EXERCISE BRIEF: Whenever a line in the data contains "shadow", show that line.

AVAILABLE RECORDS:
@[simp] theorem State.respond_par (v : Byte) : (s.respond v).par = s.par := rfl
@[simp] theorem State.respond_shadow (v : Byte) : (s.respond v).shadow = s.shadow := rfl
@[simp] theorem State.respond_tlen (v : Byte) : (s.respond v).tlen = s.tlen := rfl
@[simp] theorem State.respond_tbuf (v : Byte) : (s.respond v).tbuf = s.tbuf := rfl
@[simp] theorem State.respond_seq (v : Byte) : (s.respond v).seq = s.seq := rfl
@[simp] theorem State.respond_pos (v : Byte) : (s.respond v).pos = s.pos := rfl
@[simp] theorem State.respond_dataPin (v : Byte) : (s.respond v).dataPin = s.dataPin := rfl
@[simp] theorem State.respond_clkPin (v : Byte) : (s.respond v).clkPin = s.clkPin := rfl
@[simp] theorem State.respond_latchPin (v : Byte) : (s.respond v).latchPin = s.latchPin := rfl
@[simp] theorem State.respond_waitReq (v : Byte) : (s.respond v).waitReq = s.waitReq := rfl
@[simp] theorem State.respond_waitMs (v : Byte) : (s.respond v).waitMs = s.waitMs := rfl
@[simp] theorem State.respond_rsp (v : Byte) : (s.respond v).rsp = v := rfl
@[simp] theorem State.respond_rspValid (v : Byte) : (s.respond v).rspValid = true := rfl
@[simp] theorem State.respond_trace (v : Byte) : (s.respond v).trace = .resp v :: s.trace := rfl
@[simp] theorem State.respond_earlier (v : Byte) : (s.respond v).earlier = s.earlier := rfl
@[simp] theorem State.respond_sr (v : Byte) : (s.respond v).sr = s.sr := rfl
@[simp] theorem State.respond_dev (v : Byte) : (s.respond v).dev = s.dev := rfl
@[simp] theorem State.respond_powerUps (v : Byte) : (s.respond v).powerUps = s.powerUps := rfl
@[simp] theorem State.respond_host (v : Byte) : (s.respond v).host = s.host := rfl

@[simp] theorem State.requestWait_par (ms : Duration) (job : ScrollJob) : (s.requestWait ms job).par = s.par := rfl
@[simp] theorem State.requestWait_shadow (ms : Duration) (job : ScrollJob) : (s.requestWait ms job).shadow = s.shadow := rfl
@[simp] theorem State.requestWait_tlen (ms : Duration) (job : ScrollJob) : (s.requestWait ms job).tlen = s.tlen := rfl
@[simp] theorem State.requestWait_tbuf (ms : Duration) (job : ScrollJob) : (s.requestWait ms job).tbuf = s.tbuf := rfl
@[simp] theorem State.requestWait_seq (ms : Duration) (job : ScrollJob) : (s.requestWait ms job).seq = .waiting job := rfl
@[simp] theorem State.requestWait_pos (ms : Duration) (job : ScrollJob) : (s.requestWait ms job).pos = s.pos := rfl
@[simp] theorem State.requestWait_dataPin (ms : Duration) (job : ScrollJob) : (s.requestWait ms job).dataPin = s.dataPin := rfl
@[simp] theorem State.requestWait_clkPin (ms : Duration) (job : ScrollJob) : (s.requestWait ms job).clkPin = s.clkPin := rfl
@[simp] theorem State.requestWait_latchPin (ms : Duration) (job : ScrollJob) : (s.requestWait ms job).latchPin = s.latchPin := rfl
@[simp] theorem State.requestWait_waitReq (ms : Duration) (job : ScrollJob) : (s.requestWait ms job).waitReq = true := rfl
@[simp] theorem State.requestWait_waitMs (ms : Duration) (job : ScrollJob) : (s.requestWait ms job).waitMs = ms := rfl
@[simp] theorem State.requestWait_rsp (ms : Duration) (job : ScrollJob) : (s.requestWait ms job).rsp = s.rsp := rfl
@[simp] theorem State.requestWait_rspValid (ms : Duration) (job : ScrollJob) : (s.requestWait ms job).rspValid = s.rspValid := rfl
@[simp] theorem State.requestWait_trace (ms : Duration) (job : ScrollJob) : (s.requestWait ms job).trace = .waitReq ms :: s.trace := rfl
@[simp] theorem State.requestWait_earlier (ms : Duration) (job : ScrollJob) : (s.requestWait ms job).earlier = s.earlier := rfl
@[simp] theorem State.requestWait_sr (ms : Duration) (job : ScrollJob) : (s.requestWait ms job).sr = s.sr := rfl
@[simp] theorem State.requestWait_dev (ms : Duration) (job : ScrollJob) : (s.requestWait ms job).dev = s.dev := rfl
@[simp] theorem State.requestWait_powerUps (ms : Duration) (job : ScrollJob) : (s.requestWait ms job).powerUps = s.powerUps := rfl
@[simp] theorem State.requestWait_host (ms : Duration) (job : ScrollJob) : (s.requestWait ms job).host = s.host := rfl

@[simp] theorem State.releaseWait_par : (s.releaseWait).par = s.par := rfl
@[simp] theorem State.releaseWait_shadow : (s.releaseWait).shadow = s.shadow := rfl
@[simp] theorem State.releaseWait_tlen : (s.releaseWait).tlen = s.tlen := rfl
@[simp] theorem State.releaseWait_tbuf : (s.releaseWait).tbuf = s.tbuf := rfl
@[simp] theorem State.releaseWait_seq : (s.releaseWait).seq = .idle := rfl
@[simp] theorem State.releaseWait_pos : (s.releaseWait).pos = s.pos := rfl
@[simp] theorem State.releaseWait_dataPin : (s.releaseWait).dataPin = s.dataPin := rfl
@[simp] theorem State.releaseWait_clkPin : (s.releaseWait).clkPin = s.clkPin := rfl
@[simp] theorem State.releaseWait_latchPin : (s.releaseWait).latchPin = s.latchPin := rfl
@[simp] theorem State.releaseWait_waitReq : (s.releaseWait).waitReq = false := rfl
@[simp] theorem State.releaseWait_waitMs : (s.releaseWait).waitMs = s.waitMs := rfl
@[simp] theorem State.releaseWait_rsp : (s.releaseWait).rsp = s.rsp := rfl
@[simp] theorem State.releaseWait_rspValid : (s.releaseWait).rspValid = s.rspValid := rfl
@[simp] theorem State.releaseWait_trace : (s.releaseWait).trace = s.trace := rfl
@[simp] theorem State.releaseWait_earlier : (s.releaseWait).earlier = s.earlier := rfl
@[simp] theorem State.releaseWait_sr : (s.releaseWait).sr = s.sr := rfl
@[simp] theorem State.releaseWait_dev : (s.releaseWait).dev = s.dev := rfl
@[simp] theorem State.releaseWait_powerUps : (s.releaseWait).powerUps = s.powerUps := rfl
@[simp] theorem State.releaseWait_host : (s.releaseWait).host = s.host := rfl

@[simp] theorem State.writeDevice_par (p : Nat) (op data : Byte) : (s.writeDevice p op data).par = s.par := rfl
@[simp] theorem State.writeDevice_shadow (p : Nat) (op data : Byte) : (s.writeDevice p op data).shadow = s.shadow := rfl
@[simp] theorem State.writeDevice_tlen (p : Nat) (op data : Byte) : (s.writeDevice p op data).tlen = s.tlen := rfl
@[simp] theorem State.writeDevice_tbuf (p : Nat) (op data : Byte) : (s.writeDevice p op data).tbuf = s.tbuf := rfl
@[simp] theorem State.writeDevice_seq (p : Nat) (op data : Byte) : (s.writeDevice p op data).seq = s.seq := rfl
@[simp] theorem State.writeDevice_pos (p : Nat) (op data : Byte) : (s.writeDevice p op data).pos = s.pos := rfl
@[simp] theorem State.writeDevice_dataPin (p : Nat) (op data : Byte) : (s.writeDevice p op data).dataPin = s.dataPin := rfl
@[simp] theorem State.writeDevice_clkPin (p : Nat) (op data : Byte) : (s.writeDevice p op data).clkPin = s.clkPin := rfl
@[simp] theorem State.writeDevice_latchPin (p : Nat) (op data : Byte) : (s.writeDevice p op data).latchPin = s.latchPin := rfl
@[simp] theorem State.writeDevice_waitReq (p : Nat) (op data : Byte) : (s.writeDevice p op data).waitReq = s.waitReq := rfl
@[simp] theorem State.writeDevice_waitMs (p : Nat) (op data : Byte) : (s.writeDevice p op data).waitMs = s.waitMs := rfl
@[simp] theorem State.writeDevice_rsp (p : Nat) (op data : Byte) : (s.writeDevice p op data).rsp = s.rsp := rfl
@[simp] theorem State.writeDevice_rspValid (p : Nat) (op data : Byte) : (s.writeDevice p op data).rspValid = s.rspValid := rfl
@[simp] theorem State.writeDevice_trace (p : Nat) (op data : Byte) : (s.writeDevice p op data).trace = s.trace := rfl
@[simp] theorem State.writeDevice_earlier (p : Nat) (op data : Byte) : (s.writeDevice p op data).earlier = s.earlier := rfl
@[simp] theorem State.writeDevice_sr (p : Nat) (op data : Byte) : (s.writeDevice p op data).sr = s.sr := rfl
@[simp] theorem State.writeDevice_dev (p : Nat) (op data : Byte) : (s.writeDevice p op data).dev = Mem.write s.dev (devKey p op) data := rfl
@[simp] theorem State.writeDevice_powerUps (p : Nat) (op data : Byte) : (s.writeDevice p op data).powerUps = s.powerUps := rfl
@[simp] theorem State.writeDevice_host (p : Nat) (op data : Byte) : (s.writeDevice p op data).host = s.host := rfl

@[simp] theorem State.driveData_par (b : Bool) : (s.driveData b).par = s.par := rfl
@[simp] theorem State.driveData_shadow (b : Bool) : (s.driveData b).shadow = s.shadow := rfl
@[simp] theorem State.driveData_tlen (b : Bool) : (s.driveData b).tlen = s.tlen := rfl
@[simp] theorem State.driveData_tbuf (b : Bool) : (s.driveData b).tbuf = s.tbuf := rfl
@[simp] theorem State.driveData_seq (b : Bool) : (s.driveData b).seq = s.seq := rfl
@[simp] theorem State.driveData_pos (b : Bool) : (s.driveData b).pos = s.pos := rfl
@[simp] theorem State.driveData_dataPin (b : Bool) : (s.driveData b).dataPin = b := rfl
@[simp] theorem State.driveData_clkPin (b : Bool) : (s.driveData b).clkPin = s.clkPin := rfl
@[simp] theorem State.driveData_latchPin (b : Bool) : (s.driveData b).latchPin = s.latchPin := rfl
@[simp] theorem State.driveData_waitReq (b : Bool) : (s.driveData b).waitReq = s.waitReq := rfl
@[simp] theorem State.driveData_waitMs (b : Bool) : (s.driveData b).waitMs = s.waitMs := rfl
@[simp] theorem State.driveData_rsp (b : Bool) : (s.driveData b).rsp = s.rsp := rfl
@[simp] theorem State.driveData_rspValid (b : Bool) : (s.driveData b).rspValid = s.rspValid := rfl
@[simp] theorem State.driveData_trace (b : Bool) : (s.driveData b).trace = s.trace := rfl
@[simp] theorem State.driveData_earlier (b : Bool) : (s.driveData b).earlier = s.earlier := rfl
@[simp] theorem State.driveData_sr (b : Bool) : (s.driveData b).sr = s.sr := rfl
@[simp] theorem State.driveData_dev (b : Bool) : (s.driveData b).dev = s.dev := rfl
@[simp] theorem State.driveData_powerUps (b : Bool) : (s.driveData b).powerUps = s.powerUps := rfl
@[simp] theorem State.driveData_host (b : Bool) : (s.driveData b).host = s.host := rfl

@[simp] theorem State.clkRise_par : (s.clkRise).par = s.par := rfl
@[simp] theorem State.clkRise_shadow : (s.clkRise).shadow = s.shadow := rfl
@[simp] theorem State.clkRise_tlen : (s.clkRise).tlen = s.tlen := rfl
@[simp] theorem State.clkRise_tbuf : (s.clkRise).tbuf = s.tbuf := rfl
@[simp] theorem State.clkRise_seq : (s.clkRise).seq = s.seq := rfl
@[simp] theorem State.clkRise_pos : (s.clkRise).pos = s.pos := rfl
@[simp] theorem State.clkRise_dataPin : (s.clkRise).dataPin = s.dataPin := rfl
@[simp] theorem State.clkRise_clkPin : (s.clkRise).clkPin = .pulsed := rfl
@[simp] theorem State.clkRise_latchPin : (s.clkRise).latchPin = s.latchPin := rfl
@[simp] theorem State.clkRise_waitReq : (s.clkRise).waitReq = s.waitReq := rfl
@[simp] theorem State.clkRise_waitMs : (s.clkRise).waitMs = s.waitMs := rfl
@[simp] theorem State.clkRise_rsp : (s.clkRise).rsp = s.rsp := rfl
@[simp] theorem State.clkRise_rspValid : (s.clkRise).rspValid = s.rspValid := rfl
@[simp] theorem State.clkRise_trace : (s.clkRise).trace = s.trace := rfl
@[simp] theorem State.clkRise_earlier : (s.clkRise).earlier = s.earlier := rfl
@[simp] theorem State.clkRise_sr : (s.clkRise).sr = shiftIn s.par.devices s.sr s.dataPin := rfl
@[simp] theorem State.clkRise_dev : (s.clkRise).dev = s.dev := rfl
@[simp] theorem State.clkRise_powerUps : (s.clkRise).powerUps = s.powerUps := rfl
@[simp] theorem State.clkRise_host : (s.clkRise).host = s.host := rfl

@[simp] theorem State.clkFall_par : (s.clkFall).par = s.par := rfl
@[simp] theorem State.clkFall_shadow : (s.clkFall).shadow = s.shadow := rfl
@[simp] theorem State.clkFall_tlen : (s.clkFall).tlen = s.tlen := rfl
@[simp] theorem State.clkFall_tbuf : (s.clkFall).tbuf = s.tbuf := rfl
@[simp] theorem State.clkFall_seq : (s.clkFall).seq = s.seq := rfl
@[simp] theorem State.clkFall_pos : (s.clkFall).pos = s.pos := rfl
@[simp] theorem State.clkFall_dataPin : (s.clkFall).dataPin = s.dataPin := rfl
@[simp] theorem State.clkFall_clkPin : (s.clkFall).clkPin = .idle := rfl
@[simp] theorem State.clkFall_latchPin : (s.clkFall).latchPin = s.latchPin := rfl
@[simp] theorem State.clkFall_waitReq : (s.clkFall).waitReq = s.waitReq := rfl
@[simp] theorem State.clkFall_waitMs : (s.clkFall).waitMs = s.waitMs := rfl
@[simp] theorem State.clkFall_rsp : (s.clkFall).rsp = s.rsp := rfl
@[simp] theorem State.clkFall_rspValid : (s.clkFall).rspValid = s.rspValid := rfl
@[simp] theorem State.clkFall_trace : (s.clkFall).trace = s.trace := rfl
@[simp] theorem State.clkFall_earlier : (s.clkFall).earlier = s.earlier := rfl
@[simp] theorem State.clkFall_sr : (s.clkFall).sr = s.sr := rfl
@[simp] theorem State.clkFall_dev : (s.clkFall).dev = s.dev := rfl
@[simp] theorem State.clkFall_powerUps : (s.clkFall).powerUps = s.powerUps := rfl
@[simp] theorem State.clkFall_host : (s.clkFall).host = s.host := rfl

OUTPUT OF THE EXERCISE:
@[simp] theorem State.respond_shadow (v : Byte) : (s.respond v).shadow = s.shadow := rfl
@[simp] theorem State.requestWait_shadow (ms : Duration) (job : ScrollJob) : (s.requestWait ms job).shadow = s.shadow := rfl
@[simp] theorem State.releaseWait_shadow : (s.releaseWait).shadow = s.shadow := rfl
@[simp] theorem State.writeDevice_shadow (p : Nat) (op data : Byte) : (s.writeDevice p op data).shadow = s.shadow := rfl
@[simp] theorem State.driveData_shadow (b : Bool) : (s.driveData b).shadow = s.shadow := rfl
@[simp] theorem State.clkRise_shadow : (s.clkRise).shadow = s.shadow := rfl
@[simp] theorem State.clkFall_shadow : (s.clkFall).shadow = s.shadow := rfl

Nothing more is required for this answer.